LMNP Accountant for Furnished Rentals in France
French LMNP accountant for micro-BIC or real regime, depreciation schedules, Form 2031, furniture tracking, LMP switch planning and resale preparation.
French LMNP accountant for micro-BIC or real regime, depreciation schedules, Form 2031, furniture tracking, LMP switch planning and resale preparation.
We cost the micro-BIC or real-regime choice, build the component-based depreciation schedule and recompute your exit since the 2025 capital-gains reform. The goal: neutralise taxable rent during ownership while securing the tax on sale, with a defensible Form 2031 and monitoring of the LMP and CFE thresholds.
A non-professional furnished landlord almost always asks the same practical question: how much tax does my depreciation cancel today, and what does the 2025 capital-gains reform change on the day I sell? LMNP looks simple because it is open to an individual holding property in their own name. In practice, it becomes technical as soon as you elect the real regime, finance with debt or hold several units, and each choice commits you for years.
This page targets pure LMNP: a household whose furnished-letting income stays below the professional-landlord threshold, or does not exceed its other earned income. For a panoramic view of property, see our real estate, SCI and LMNP hub. If you hold through a non-trading property company, read the SCI accountant page instead: LMNP is an individual's BIC activity, not an SCI.
A French CPA for LMNP arbitrates between micro-BIC (50% allowance, income up to 77,700 EUR for standard furnished lettings) and the real regime, which lets you depreciate the property and furniture to neutralise much of the taxable rent. Since 15 February 2025, deducted depreciation is added back into the capital gain on sale (article 150 VB, III of the CGI), which changes the exit calculation.
Micro-BIC applies a flat allowance and requires no bookkeeping: you report income, the tax office computes the base. It is readable, but the allowance does not always match the economics of a file. The real regime deducts actual costs and, above all, lets you depreciate the building (excluding land), furniture and fittings. In many debt-financed files, depreciation combined with interest and expenses brings taxable profit close to zero for several years.
The switch threshold differs by letting type.
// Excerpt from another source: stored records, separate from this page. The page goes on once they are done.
/-- The writes of a result that stand: one to a V or Q register, which counts as a write of the whole register, gives way to a
later one of the same cycle (R40, R123); of a result whose mismatch will rewind its segment, none (R353). -/
def Bank.surviving (b : Bank) (p : Pending) : List Write :=
  if p.check.isSome ∧ b.uncommitted p then [] else p.writes.filter fun w =>
    match w.ref with
    | none => true
    | some r => !(r.fam == .v || r.fam == .q) ||
        !b.pipe.pend.any fun q => q.seq != p.seq && q.due == p.due && q.writes.any fun u => u.ref == some r

/-- Accumulator rows that a result issued before the rewind point is about to add to are kept as they stand (R357, R358). -/
def Bank.keepEarly (b : Bank) (p : Pending) (acc : Tab VReg) : Bank :=
  if !b.pipe.entry.any fun e => decide (p.bundle < e.bundle) then b
  else
    let rows := (p.writes.filterMap fun w => match w with
      | .accAdd r _ _ => some r
      | _ => none).filter fun r => !(b.pipe.early ++ b.pipe.journal).any fun e => e.1 == r
    { b with pipe := { b.pipe with early := b.pipe.early ++ rows.dedup.map fun r => (r, Tab.get 0 acc r) } }

/-- A result lands. -/
def State.land (s : State) (c b : Nat) (p : Pending) : State :=
  (s.modBank c b fun y => (y.keepEarly p (s.core c).acc).dropPend p).applyWrites c b ((s.bankAt c b).surviving p)

/-- Results that are due land, `n` at most. -/
def State.landAll (s : State) (c b : Nat) : Nat → State
  | 0 => s
  | n + 1 =>
    match (s.bankAt c b).dueResult with
    | none => s
    | some p => (s.land c b p).landAll c b n

/-- Results of a core's banks whose write cycle has ended have been written before its window is reached (R37, R232). -/
def State.landWin (s : State) (a : Nat) : State :=
  match winCore a with
  | none => s
  | some (c, _) => [0, 1].foldl (fun u b => u.landAll c b (u.bankAt c b).pipe.pend.length) s

/-- `k` stall cycles of a bank pass: the array advances with it. -/
def State.passCycles (s : State) (c b k : Nat) : State :=
  s.modCore c fun x =>
    let x1 := { x with cycle := x.cycle + k, arrayBusy := x.arrayBusy - k }
    let y := x1.bank b
    x1.setBank b { y with pipe := { y.pipe with clk := y.pipe.clk + k, tick := x1.cycle } }

/-- Every result in flight lands, in order, as stall cycles carry the schedule clock past its cycle (R367, R370). -/
def State.drain (s : State) (c b : Nat) : Nat → State
  | 0 => s
  | n + 1 =>
    let y := s.bankAt c b
    match firstPend y.pipe.pend with
    | none => s
    | some p => ((s.passCycles c b (p.due + 1 - y.pipe.clk)).land c b p).drain c b n

/-! ### Segment entry (R356, R357) -/

/-- The segment-entry state is captured: at a header's issue, or at a return into the middle of a segment. -/
def State.captureEntry (s : State) (c b : Nat) : State :=
  let x := s.core c
  s.modBank c b fun y => { y with pipe := { y.pipe with
    locR := [], locW := [], journal := [], early := [], unrewindable := false,
    entry := some {
      xFree := y.pipe.xFree, divFree := y.pipe.divFree, lFree := y.pipe.lFree
      arrayBusy := if x.arrayBank = b then x.arrayBusy else 0, regs := y.regs, cctl := y.cregs.cctl, cstat := y.cregs.cstat, tol := y.cregs.tol, seed := y.cregs.seed,
      draw := y.cregs.draw, parked := y.parked, regions := y.regions, gen := y.user.gen,
      activePlane := x.active, accFree := x.accFree, pc := y.pc, seg := y.seg, clk := y.pipe.clk,
      rdvs := y.task.rdvs, chains := y.task.chains, latches := y.pipe.pend, vars := x.varNext, bundle := y.pipe.bundle } } }

/-! ### Fetch (R24, R86) -/

/-- The syllable at an address, as code memory and its translations stood at the launch's start. -/
def State.fetch (s : State) (c b pc : Nat) : Except TrErr Nat :=
  let y := s.bankAt c b
  let l := s.launch y.task.launch
  match walkCtx l.snap (bitsN l.snapCtx.toNat 16 36 * 2 ^ 16) y.cregs.ctxid.toNat (pc * 16 % 2 ^ 55) with
  | .error e => .error e
  | .ok lf =>
    match leafAddr s.modn lf (pc * 16 % 2 ^ 55) .fetch (!y.monitor) false with
    | .error e => .error e
    | .ok a => .ok (memNat l.snap a 16)

/-- A syllable is a segment header by its OP; one whose E or SLOT is not that of R79 is a SEGH that traps (R77, R78). -/
def isSegh (w : Nat) : Bool := bitsN w 94 8 == 0x40

/-- The syllable at a target is a SEGH; a target that cannot be fetched is taken as one, its fault is raised at the
target's header (R82, R241). -/
def State.seghAt (s : State) (c b pc : Nat) : Bool :=
  match s.fetch c b pc with
  | .error _ => true
  | .ok w => isSegh w

/-- A segment's fall-through successor: SEGH address + NEXT (R81). -/
def Seg.next (g : Seg) : Nat := wrapN 48 ((g.addr : Int) + sext22 g.hdr.next)

/-! ### Traps (R364 to R370) -/

/-- TRAP.CAUSE (R368). -/
def Trap.word (t : Trap) : Word := BitVec.ofNat 64 (packFields [8, 3, 1, 4, 6, 8] [t.cause, t.slot, 0, t.fam, t.reg, t.short])

/-- TRAP.LATCH: register latches, tile latches, the plane latch (R368). The clear of a scoreboard entry and other effects without a
register are none of them. -/
def latchWord (l : List Pending) : Word :=
  let tile (p : Pending) : Bool := p.writes.any fun w => match w with
    | .acc .. => true
    | .accAdd .. => true
    | _ => false
  let pl (p : Pending) : Bool := p.writes.any fun w => match w with
    | .plane _ => true
    | _ => false
  let n := (l.filter fun p => !tile p && !pl p && p.writes.any fun w => w.ref.isSome).length
  let k := (l.filter tile).length
  BitVec.ofNat 64 (min n 48 + 2 ^ 6 * min k 2 + 2 ^ 8 * (if l.any pl then 1 else 0))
For long-term furnished lettings (standard) and for classified tourist accommodation or guest rooms, the micro-BIC allowance is 50% and the income threshold is 77,700 EUR. For unclassified tourist accommodation, the Le Meur Act (Act no. 2024-1039 of 19 November 2024) reduced, for 2025 income filed in 2026, the allowance to 30% and the threshold to 15,000 EUR. Above the applicable threshold the real regime applies automatically; below it, it remains available by election.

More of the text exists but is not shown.